Processing and microbiological testing of skin samples
The tissue is processed for antimicrobial treatment according to skin bank protocols (Pianigiani et al. 2010, 2013). As a precautional measure, donor skin contaminated with virulent bacteria and critical pathogens, such as Clostridium spp., is not processed but discarded (Pianigiani et al. 2010). Since processing time for cryopreservation must be brief to ensure cell viability, corrective actions cannot usually be performed before packaging. The pre-processing sample (fragments of at least 5 cm2 from different body areas) for microbiological testing is obtained during procurement in the operating theatre and placed in sterile saline without antibiotics. During processing, the skin undergoes serial steps in normal saline and cryoprotectant solution (D-MEM, 15 % glycerol, P/S, gentamycin sulphate 100 μg/ml and amphotericin B 5 μg/ml). It is then packaged and frozen at −80 °C in a programmable slow-rate freezer (Planer-Kryosave Integra, mod. 750). The post-processing sample (i.e., after packaging and freezing) is sent to the microbiology laboratory, where bacteriological and mycological protocols are applied. In bacterial testing protocol, samples are considered negative if bacteria do not grow for 48, 72 h and 30 days in aerobic, anaerobic and slow-growing cultures, respectively. Cultures are scored positive even for a single bacterial colony identified to genus and species level using selective media and semi-automatic biochemical tests (ATB-BioMerieux). According to the species identified an antibiogram is also performed. Slow-growing bacteria (e.g. mycobacteria) are identified by 16S rRNA sequencing. For mycological protocol, samples are treated as for the previous protocol using Sabouraud agar with chloramphenicol and incubated at +28 °C in air for 21 days. This period enables detection of fast-, medium- and slow-growing mycetes. If no yeast or fungi grow in 21 days the sample is declared negative. If yeast colonies grow their genus and species are determined by means of selective chromogenic substrates (ChromAgar and Sabouraud cycloheximide agar, BioMerieux) and semiautomatic biochemical tests (ATB-BioMerieux). If filamentous fungal colonies grow they are identified by microscopic observation after staining with lactophenol cotton blue or by slide culture.

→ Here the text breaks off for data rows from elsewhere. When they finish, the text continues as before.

-- ==== Sys2Proof/Certificates/Slice0/Obligations.lean ====
section
/-! DEFINITION. The statements for the provers, chapter by chapter of the spec. A statement about a command has as its conclusion
that `exec` answers a next state, under hypotheses on the state and the command's operands alone; rules are named in the
docstrings, and each clause says as much of them as it states. -/

open Sys2Proof Sys2Proof.Machine

/-- A step takes the command at the front of the queue and runs it with the queue's rest; on an empty queue the block idles
(the model's choice: log entry 2). -/
def Obligations.StepRunsFront : Prop :=
  (∀ (c : Instr) (s : State), step { s with pending := c :: s.pending } = exec c s) ∧
  (∀ (c : Instr) (r : List Instr) (s : State), s.pending = c :: r → step s = exec c { s with pending := r }) ∧
  (∀ s : State, s.pending = [] → step s = .next s)

/-- No command stops the block, and none touches the commands that wait behind it: a condition the spec sets on an event
decides whether it has its effect, and the device's own faults (R387) are effects on the state. -/
def Obligations.NoCommandStops : Prop :=
  ∀ (c : Instr) (s : State), ∃ t, exec c s = .next t ∧ t.pending = s.pending

/-- After power-on and before the first start (R7, R161, R305, R368, R381, R388, R420): Zenith stands at second 0 without quality, every
channel is parked and unclaimed, the registers read their reset values, no fault is latched, no job, image or packet is
held, and the settings have their defaults. -/
def Obligations.ResetLeaves : Prop :=
  let s := State.reset
  s.pending = [] ∧ s.zenith.time = .zero ∧ s.zenith.lastAccept = none ∧ s.zenith.parent = 0 ∧ s.zenith.interval = 8 ∧
    s.zenith.asym = 100 ∧ s.anvil.state = .running ∧ s.anvil.valid = false ∧ s.anvil.faultSeq = 0 ∧
    s.power.idleUs = 10 ∧ s.power.dozeMs = 100 ∧ s.power.linkIdleMs = 20 ∧ s.power.graceMs = 2000 ∧
    s.horizon.bgEnable = true ∧ s.horizon.bgDelta = 40 ∧ s.horizon.bgInterval = 3600 ∧
    (∀ ch, (getPin s ch).drv = false ∧ (getPin s ch).den = false ∧ (getPin s ch).edges = [] ∧ (getPin s ch).dom = none) ∧
    (∀ d, (getDom s d).phase = .free) ∧ (∀ i, getCtx s i = .init) ∧ (∀ q, (getQueue s q).packets = []) ∧
    (∀ h, placed s h = false) ∧ regGet s Reg.drmScrub = 240 ∧ regGet s Reg.drmIdle = 1000 ∧
    (∀ a, a ≠ Reg.drmScrub → a ≠ Reg.drmIdle → regGet s a = 0)

/-- What holds of the block in every run from a sound state (R37, R301, R302, R467): every step keeps the Zenith counter
and a time about to be set in range, the cancel memo within 16 tags, the JTAG failures within 3 and the scope within 2,
and the raw DRAM in its canonical form. -/
def Obligations.EveryStepKeepsSound : Prop :=
  ∀ s t : State, Sound s → step s = .next t → Sound t

/-- The state after reset is sound. -/
def Obligations.ResetIsSound : Prop :=
  Sound State.reset

/-- JOB_SUBMIT and JOB_ADMIT (R9, R12, R21 to R25, R30, R104, R161, R175): with nothing waiting, a job that fails a check of 1 to 13 ends at once with the check's
status and reason; one that passes waits while admission is suspended; and one that passes every check is admitted to the
lowest free slot, with its pins claimed and parked, its rings sized and its contexts cleared but for scratch. -/
def Obligations.JobsAreJudgedAndAdmitted : Prop :=
  ∀ (s : State) (f : Frame),
    let p := f.payload
    let w : Waiting := { tag := f.tag, payload := p, entered := s.now, reason := 0, throttled := false }
    let admitted (t : State) (d : Nat) (w : Waiting) : Prop := (getDom t d).phase = .admitted ∧ (getDom t d).tag = w.tag ∧
      (getDom t d).payload = w.payload ∧ (getDom t d).sites = jobSites w.payload ∧ (getDom t d).admitAt = s.zenith.time ∧ t.window = [] ∧
      (∀ ch ∈ jobPins w.payload, (getPin t ch).dom = some d ∧ (getPin t ch).drv = false ∧ (getPin t ch).den = false ∧
        (getRing t ch).size = ringBytes s w.payload ch) ∧
      (∀ ch, ch ∉ jobPins w.payload → getPin t ch = getPin s ch) ∧
      (∀ i, i < jobRange w.payload → getCtx t (jobBase w.payload + i) =
        { Ctx.init with scratch := (getCtx s (jobBase w.payload + i)).scratch }) ∧
      (∀ i, i < jobBase w.payload ∨ jobBase w.payload + jobRange w.payload ≤ i → getCtx t i = getCtx s i) ∧
      (∀ e, e ≠ d → getDom t e = getDom s e)
    let may (w : Waiting) (d : Nat) : Prop := admits s = true ∧ waitReason s w.payload = 0 ∧ freeSlotOf s = some d ∧
      (jobTimed w.payload = true → zUnits s.zenith.time + us 100 * 4294967296 ≤ startGrid w.payload)
    (Arrives s f 0x01 → f.port = .host → readsWork s = true → s.held0 = [] → s.held1 = [] → s.memo = [] → s.window = [] →
      pairEnable s = false →
      (∀ status reason sites, rejects s f.tag p = some (status, reason, sites) → Takes s 16 64 → ∃ t k, exec (.jobSubmit f) s = .next t ∧
          (getQueue t 16).packets = (getQueue s 16).packets ++ [k] ∧ k.ty = 0x41 ∧ k.tag = f.tag ∧
          k.payload = statusPayload status reason 0 0xFF sites 0 0xFFFF 0 0 .zero .zero s.zenith.time ∧
          t.window = [] ∧ t.doms = s.doms ∧ t.ledger = s.ledger ∧ t.pins = s.pins) ∧
      (rejects s f.tag p = none → admits s = false → ∃ t, exec (.jobSubmit f) s = .next t ∧ t.window = [w] ∧ t.doms = s.doms ∧
        t.ledger = s.ledger ∧ t.pins = s.pins ∧ t.queues = (freeLines (acceptFrame s f) f).queues) ∧
      (∀ d, rejects s f.tag p = none → may w d → ∃ t, exec (.jobSubmit f) s = .next t ∧ admitted t d w)) ∧
    (∀ v d, s.window = [v] → s.held0 = [] → s.held1 = [] → may v d → ∃ t, exec .jobAdmit s = .next t ∧ admitted t d v)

We previously validated a double-control post-processing strategy that proved to maintain a sensitivity of 100 % and high specificity (77 %), and enable us to reduce the discard rate due to microbiological contamination to 1.2 % (Pianigiani et al. 2013). Indeed, a further post-processing quality control is performed besides microbiological testing of the processed tissues for fast and slow growing aerobic and anaerobic bacteria and fungi on tissue by 21-day skin cultures. This period enables detection of slow-growing microorganisms, which would not be identified by 3- or 7-day skin cultures. If no bacteria, yeasts or fungi grow in 21 days the sample is declared negative (Pianigiani et al. 2010, 2013).
Viability assessment
The literature describes various methods of determining viability, such as proliferation potential in cell culture, histomorphology and biochemistry (e.g. oxygen or glucose consumption assay, vital staining methods, lactate production, etc.). However, those methods give often not comparable results, and are not quantitative but qualitative (e.g. counting Trypan-blue-stained cells in trypan blue test) (Bravo et al. 2000; Castagnoli et al. 2003; Franchini et al. 2009; Hermans 2011). In our Skin Bank, we performed blue test and cell culture tests in the validation phase of the protocol. Then, after a period of data collection and evaluation, we decided not to use culture test for routinary viability testing, because it is a time-consuming, expensive and not homogeneous method. Nevertheless, the MTT metabolic assay (based on tetrazolium salts [3-(4,5-dimethylthiazol-2-yl)-2,5-diphenyltetrazolium bromide]) is widely used test for cell viability assessment in skin banks, because of its reproducibility and reliability (Bravo et al. 2000; Castagnoli et al. 2003; Franchini et al. 2009). It relies on reduction of water-soluble tetrazolium salts to the corresponding insoluble formazan pigments by mitochondrial enzymes. The pigment produced is dissolved and extracted with an organic solvent and quantified spectrophotometrically, measuring extractant optical density (OD) at a wavelength of 570 nm (ThermoScientific-Evolution 60) to obtain the OD of the positive control. The corrected OD 570nm of each sample is then expressed as the OD of the positive control minus the OD of the negative control (obtained by boiling a sample of the same fragment in distilled water for 30 min): this reflects the cumulative metabolic activity of viable cells (Bravo et al. 2000).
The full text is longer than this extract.